[Stored data]
════════════════

-- ==== Sys2Proof/Syntax.lean ====
section
/-! DEFINITION. The operations of the Z2: every row of the opcode table, as one inductive. Instructions
carry their decoded form (R77, R78); the machine's events carry what selects them or what comes from outside. -/

namespace Sys2Proof

/-- An operand field (R79): its level and index, decoded. A zero field decodes to v0. -/
inductive Operand where
  | v (n : Fin 48)
  | p (n : Fin 16)
  | s (n : Fin 64)
  | a (n : Fin 4)
  | o (n : Fin 8)
  | latch
  | const (n : BitVec 8)
  deriving DecidableEq, Repr

/-- A field that an instruction does not use is all zero (R80). -/
def Operand.zero : Operand := .v 0

/-- The common fields of every instruction word (R77). -/
structure Common where
  sw : Bool
  pred : Fin 16
  inv : Bool
  lane : Bool
  deriving DecidableEq, Repr

/-- Form A (R78). -/
structure FormA where
  h : Common
  dst : Operand
  a : Operand
  b : Operand
  c : Operand
  mod : BitVec 7
  deriving DecidableEq, Repr

/-- Form I (R78). -/
structure FormI where
  h : Common
  dst : Operand
  a : Operand
  imm : BitVec 27
  deriving DecidableEq, Repr

/-- Form W (R78). -/
structure FormW where
  h : Common
  dst : Operand
  imm : BitVec 32
  mod : BitVec 5
  deriving DecidableEq, Repr

/-- Form M (R78). -/
structure FormM where
  h : Common
  data : Operand
  base : Operand
  off : BitVec 19
  slack : BitVec 3
  mod : BitVec 5
  deriving DecidableEq, Repr

/-- Form X (R78). -/
structure FormX where
  h : Common
  a : Operand
  b : Operand
  c : Operand
  sub : BitVec 17
  deriving DecidableEq, Repr

/-- Form B (R78). -/
structure FormB where
  h : Common
  off : BitVec 42
  mod : BitVec 5
  deriving DecidableEq, Repr

/-- A block header word (R73). -/
structure HeaderWord where
  length : BitVec 8
  guard : Fin 16
  reconv : BitVec 12
  livein : BitVec 16
  prefetch : BitVec 8
  rsv : BitVec 6
  deriving DecidableEq, Repr

/-- A hardware context: its tile number and its number 0-7 (R119, R14). -/
structure CtxKey where
  tile : Nat
  num : Nat
  deriving DecidableEq, Repr

/-- What an event of the machine concerns: a context, up to three unit or index numbers, a flag. An event's
constructor says which of them it uses. -/
structure Selection where
  ctx : CtxKey
  a : Nat
  b : Nat
  c : Nat
  flag : Bool
  deriving DecidableEq, Repr

/-- The payload of a slot-start control flit (R375). -/
structure SlotControl where
  podtime : Nat
  package : Nat
  locked : Bool
  quota : Nat
  deriving DecidableEq, Repr

/-- A packet in a relay buffer (R384): where it comes from and goes, and the bytes it carries. -/
structure RelayPacket where
  src : Nat
  dst : Nat
  flits : Nat
  slack : Nat
  overdue : Bool
  payload : List Byte
  deriving DecidableEq, Repr

/-- What a remote request asks of this package (R386). -/
inductive PeerKind where
  | read
  | write
  | reduce (kind : Nat)
  deriving DecidableEq, Repr

/-- A remote request as the peer package receives it (R386). -/
structure PeerReq where
  /-- The issuer's number for the request, which the reply names. -/
  id : Nat
  kind : PeerKind
  domain : Option Nat
  package : Nat
  rank : Nat
  steps : Nat
  prior : Nat
  phys : Nat
  va : Nat
  len : Nat
  data : List Byte
  slack : Nat
  overdue : Bool
  deriving DecidableEq, Repr

/-- The announcement of a package's share of a pod domain (R390). -/
structure ShareNote where
  package : Nat
  domain : Nat
  share : Nat
  task : BitVec 32
  members : Nat
  deriving DecidableEq, Repr

/-- One term of a barrier reduction: what a member's arrival carries (R249). -/
structure Term where
  package : Nat
  rank : Nat
  op : Nat
  value : Word
  code : Nat
  deriving DecidableEq, Repr

/-- A candidate abort report (R257, R258). -/
structure Candidate where
  code : Nat
  package : Nat
  rank : Nat
  package2 : Nat
  rank2 : Nat
  addr : Word
  deriving DecidableEq, Repr

/-- A participant's contribution to a pod step (R391): the ranks of its positions, the terms of those that arrived, how many of its
members are removed at the step's end (R259), its candidates, and what it closed for routing (R414): rank and batch. -/
structure PodContrib where
  domain : Nat
  package : Nat
  terms : List Term
  ranks : List Nat
  gone : Nat
  candidates : List Candidate
  routing : Bool
  closed : List (Nat × Nat)
  deriving DecidableEq, Repr

/-- The result of a pod step as the root sends it (R391): positions, removals and closed batches by package. -/
structure PodResult where
  domain : Nat
  terms : List Term
  positions : List (Nat × Nat)
  gone : List (Nat × Nat)
  candidates : List Candidate
  routing : Bool
  closed : List (Nat × Nat × Nat)
  deriving DecidableEq, Repr

/-- Bytes of an FSEND that reach their destination package (R397). -/
structure FsendIn where
  id : Nat
  domain : Nat
  package : Nat
  rank : Nat
  steps : Nat
  prior : Nat
  tile : Nat
  dst : Nat
  rbc : Option Nat
  data : List Byte
  slack : Nat
  deriving DecidableEq, Repr

/-- The identity of a collective (R403). -/
structure CollId where
  domain : Nat
  key : BitVec 32
  step : BitVec 32
  deriving DecidableEq, Repr

/-- A collective packet (R405). -/
structure CollPacket where
  id : CollId
  digest : Nat
  /-- Node indices of the route entries still to pop; the node that sent it. -/
  route : List Nat
  fromNode : Nat
  isResult : Bool
  mismatch : Bool
  chunk : Nat
  data : List (BitVec 32)
  slack : Nat
  overdue : Bool
  deriving DecidableEq, Repr

/-- A routed token on its way to a holding area, in one, or on its way back (R413, R416, R417). -/
structure RToken where
  domain : Nat
  dstPkg : Nat
  srcPkg : Nat
  rank : Nat
  /-- How often its context had closed lists before, the list's number, the entry's position. -/
  batch : Nat
  list : Nat
  position : Nat
  id : Nat
  gate : Nat
  len : Nat
  slot1 : Nat
  pkg2 : Nat
  slot2 : Nat
  nosecond : Bool
  /-- The reason of its overflow from round 1; the reason for which it bounces. -/
  overflowed : Option Nat
  bounced : Option Nat
  supervisor : Bool
  /-- What is left of its slack, and its overdue flag (R112, R413). -/
  slack : Nat
  overdue : Bool
  data : List Byte
  deriving DecidableEq, Repr

/-- What the firmware does as it starts, which is its own (R433; its internals are outside the manual): package registers that it sets, by CSR
number, and the supervisor's contexts on die 0: tile, context number, address of the first header. -/
structure Firmware where
  csrs : List (Nat × Word)
  contexts : List (Nat × Nat × Word)
  deriving DecidableEq, Repr

/-- What a packet to another package carries. -/
inductive Content where
  | request (r : PeerReq)
  /-- The reply to a request; that to a write names a conflict of the pod step, with its domain and the step's number, where the peer's own
  contribution to the step had gone before (R39, R48, R387). -/
  | reply (id : Nat) (data : List Byte) (noted : Option (Nat × Nat × Candidate))
  /-- A remote write finds no room in the package pool (R45). -/
  | refusal (id : Nat)
  | share (n : ShareNote)
  | contribution (c : PodContrib)
  | result (r : PodResult)
  | fsend (f : FsendIn)
  /-- Every byte of an FSEND has been staged, with a conflict as a reply names it, or its bytes found no room (R397, R398). -/
  | fsendAck (id : Nat) (full : Bool) (noted : Option (Nat × Nat × Candidate))
  | collective (p : CollPacket)
  | token (t : RToken)
  /-- A holding area has accepted a token (R414): the sender's rank, batch, list and position. -/
  | accepted (domain rank batch list position : Nat)
  /-- Round 1 is done, with the tokens forwarded and bounced; round 2 is done, with those bounced (R416). -/
  | round1 (domain : Nat) (ts : List RToken)
  | round2 (domain : Nat) (ts : List RToken)
  | relayed (p : RelayPacket)
  deriving DecidableEq, Repr

/-- An optical flit as a receiver sees it (R371); the tail flit shows what its packet carries. -/
structure Flit where
  crcGood : Bool
  slack : Nat
  overdue : Bool
  vc : Nat
  head : Bool
  tail : Bool
  kind : Nat
  seq : BitVec 16
  ack : BitVec 16
  dark : BitVec 16
  mask : BitVec 16
  wavelength : Nat
  content : Option Content
  deriving DecidableEq, Repr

════════════════

Problem description: Look through the entries above, and wherever a line holds the string "RToken", copy it.

Solution:
structure RToken where
  | token (t : RToken)
  | round1 (domain : Nat) (ts : List RToken)
  | round2 (domain : Nat) (ts : List RToken)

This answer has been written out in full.